## Exercise description
Emit an exact copy of the lines running from the start of the records to the line containing "DEFINITION. The traffic", both included.

(Collected data)
BEGIN
-- ==== Sys2Proof/Machine/Tm.lean ====
section
/-!
DEFINITION. The traffic manager (R319 to R354): the object store, admission with IEEE 802.1CB recovery and replication,
shapers, DWRR, time gates, dequeue, the Swatch and the object commands; and the register commands of the MTR block.
-/

namespace Sys2Proof.Machine

/-! Objects (R319, R354). -/

/-- The key of an object. -/
def objKey (kind i : Nat) : Nat := kind * 2 ^ 17 + i

/-- The words of an object; every one 0 at reset but a port's guard and lead time (R354). -/
def objReset (k : Nat) : List Word :=
  if k / 2 ^ 17 = 3 then [0, 0, 0, 0, 0, wd (8 * 2 ^ 16 + 0x78), 0, 0] else List.replicate 8 0

/-- An object's words. -/
def Dev.obj (d : Dev) (kind i : Nat) : List Word := Tab.get objReset d.tmg.objs (objKey kind i)
/-- Word w of an object. -/
def Dev.ow (d : Dev) (kind i w : Nat) : Word := (d.obj kind i).getD w 0
/-- The device with an object's words replaced. -/
def Dev.setObj (d : Dev) (kind i : Nat) (ws : List Word) : Dev :=
  { d with tmg := { d.tmg with objs := Tab.set objReset d.tmg.objs (objKey kind i) ws } }

/-- A queue's run-time state. -/
def Dev.queue (d : Dev) (q : Nat) : TmQueue := tget TmQueue.empty d.tmg.queues q
/-- The device with a queue's run-time state replaced. -/
def Dev.setQueue (d : Dev) (q : Nat) (x : TmQueue) : Dev :=
  { d with tmg := { d.tmg with queues := tset TmQueue.empty d.tmg.queues q x } }

/-- Whether a queue, node or port is enabled. -/
def Dev.objOn (d : Dev) (kind i : Nat) : Bool := bit (d.ow kind i 0) 31
/-- A queue's subscriber. -/
def Dev.subOf (d : Dev) (q : Nat) : Nat := fld (d.ow 0 q 0) 13 0
/-- A subscriber's service. -/
def Dev.svcOf (d : Dev) (s : Nat) : Nat := fld (d.ow 1 s 0) 10 0
/-- A service's port. -/
def Dev.svcPort (d : Dev) (v : Nat) : Nat := fld (d.ow 2 v 0) 7 0
/-- The port at the end of a queue's path, enabled or not. -/
def Dev.queuePort (d : Dev) (q : Nat) : Nat := d.svcPort (d.svcOf (d.subOf q))

/-- Whether the subscriber, service and port above a queue are enabled (R320). -/
def Dev.aboveOn (d : Dev) (q : Nat) : Bool :=
  d.objOn 1 (d.subOf q) && d.objOn 2 (d.svcOf (d.subOf q)) && d.objOn 3 (d.queuePort q)

/-- Whether a queue has a complete path (R320). -/
def Dev.pathOn (d : Dev) (q : Nat) : Bool := d.objOn 0 q && d.aboveOn q

/-- Whether a port is up (R401): fabric and slot ports in state 4, heritage lanes in service, a ring group's port while
the group runs (R485); recirculation ports always. -/
def Dev.portUp (d : Dev) (p : Nat) : Bool :=
  if p < 80 then decide (d.rf (Reg.PRT_PORT_W2 p) 31 28 = 4)
  else if p < 112 then d.rb (Reg.STN_LANE_W0 (p - 80)) 31
  else if p < 128 then d.grpRuns (p - 112)
  else true

/-- Whether a port is declared as Ethernet (R339). -/
def Dev.portEthernet (d : Dev) (p : Nat) : Bool :=
  decide (p < 80) && decide (d.rf (Reg.PRT_PORT_W2 p) 23 16 = 1 ∨ d.rf (Reg.PRT_PORT_W2 p) 23 16 = 3)

/-! Shapers (R332, R333). -/

/-- A shaper's state. -/
def Dev.shaper (d : Dev) (k : Nat) : Shaper := tget ⟨0, 0, 0⟩ d.tmg.shapers k
/-- The device with a shaper's state replaced. -/
def Dev.setShaper (d : Dev) (k : Nat) (s : Shaper) : Dev :=
  { d with tmg := { d.tmg with shapers := tset ⟨0, 0, 0⟩ d.tmg.shapers k s } }

/-- A shaper brought up to date (R333). -/
def Dev.shaperNow (d : Dev) (now kind i : Nat) : Shaper :=
  let s := d.shaper (objKey kind i)
  let dt := now - s.last
  { cLevel := refill s.cLevel (fld (d.ow kind i 1) 28 0) (fld (d.ow kind i 3) 23 0) dt,
    pLevel := refill s.pLevel (fld (d.ow kind i 2) 28 0) (fld (d.ow kind i 4) 23 0) dt, last := now }

/-- Whether an object's peak bucket conforms, or its pir is 0 (R327). -/
def Dev.peakOk (d : Dev) (now kind i : Nat) : Bool :=
  decide (fld (d.ow kind i 2) 28 0 = 0) || decide (0 ≤ (d.shaperNow now kind i).pLevel)

/-- Whether an object is committed (R327). -/
def Dev.committed (d : Dev) (now kind i : Nat) : Bool :=
  decide (fld (d.ow kind i 1) 28 0 ≠ 0) && decide (0 ≤ (d.shaperNow now kind i).cLevel)

/-- A debit of S bytes on both buckets, down to −16,777,215 (R329, R333). -/
def Dev.debit (d : Dev) (now kind i : Nat) (bytes : Int) : Dev :=
  let s := d.shaperNow now kind i
  let lo : Int := -(16777215 * 65536)
  d.setShaper (objKey kind i)
    { s with cLevel := max lo (s.cLevel - bytes * 65536), pLevel := max lo (s.pLevel - bytes * 65536) }

/-- Both buckets full (R333). -/
def Dev.fillShaper (d : Dev) (now kind i : Nat) : Dev :=
  d.setShaper (objKey kind i)
    { cLevel := ((fld (d.ow kind i 3) 23 0 * 65536 : Nat) : Int), pLevel := ((fld (d.ow kind i 4) 23 0 * 65536 : Nat) : Int),
      last := now }

/-- The shaping length of a frame on a port (R329, R334). -/
def Dev.shapeLen (d : Dev) (p len : Nat) : Int :=
  (if d.portEthernet p then ((max (len + 4) 64 : Nat) : Int) else (len : Int)) + sintN 8 (fld (d.ow 3 p 5) 31 24)

/-! Drops (R322, R354). -/

/-- A copy's size in cells (R323). -/
def cellsOf (len : Nat) : Nat := 1 + (len + 255) / 256

/-- A drop of a queue is counted under its reason. -/
def Dev.countDrop (d : Dev) (q reason : Nat) : Dev :=
  let x := d.queue q
  (d.setQueue q { x with drops := (x.drops + 1) % 2 ^ 32, newDrops := x.newDrops + 1 }).bump (Reg.TMG_DROP_CNT reason) 1

/-- A copy dropped at a queue, released as the owner of the port at the end of the path, or for reason 0 as the packet's
own owner (R314, R322). -/
def Dev.dropCopy (d : Dev) (q reason own : Nat) (x : TmItem) : Dev :=
  let e := if reason = 0 then own else d.portOwner (d.queuePort q)
  (d.countDrop q reason).releaseCopy e x

/-- A copy taken off a queue's counts (R323); the next one is the head from now on. -/
def Dev.unqueue (d : Dev) (now q : Nat) (len : Nat) : Dev :=
  let x := d.queue q
  d.setQueue q { x with items := x.items.tail, headAt := now, bytes := x.bytes - len, cells := x.cells - cellsOf len }

/-! Sequence recovery (R348 to R350). -/

/-- A recovery function in its reset state. -/
def Recov.init : Recov :=
  { reset := true, seq := 0, hist := 0, passed := 0, discarded := 0, outOfOrder := 0, rogue := 0, resets := 0, last := 0 }

/-- A recovery function. -/
def Dev.recov (d : Dev) (i : Nat) : Recov := tget Recov.init d.tmg.recov i
/-- The device with a recovery function replaced. -/
def Dev.setRecov (d : Dev) (i : Nat) (r : Recov) : Dev :=
  { d with tmg := { d.tmg with recov := tset Recov.init d.tmg.recov i r } }

/-- A packet with a sequence number at a recovery function (R349): the drop reason, if any, and the new state. -/
def Recov.check (r : Recov) (now seq : Nat) : Option Nat × Recov :=
  let diff := sintN 16 (seq + 65536 - r.seq)
  if r.reset then (none, { r with reset := false, seq := seq, hist := 1, passed := r.passed + 1, last := now })
  else if 64 ≤ diff ∨ diff ≤ -64 then (some 3, { r with rogue := r.rogue + 1 })
  else if 0 < diff then
    (none, { r with hist := r.hist * 2 ^ diff.toNat % 2 ^ 64 ||| 1, seq := seq, passed := r.passed + 1, last := now })
  else
    let k := (-diff).toNat
    if r.hist.testBit k then (some 2, { r with discarded := r.discarded + 1 })
    else (none, { r with hist := r.hist ||| 2 ^ k, passed := r.passed + 1, outOfOrder := r.outOfOrder + 1, last := now })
END
## Reply
-- ==== Sys2Proof/Machine/Tm.lean ====
section
/-!
DEFINITION. The traffic manager (R319 to R354): the object store, admission with IEEE 802.1CB recovery and replication,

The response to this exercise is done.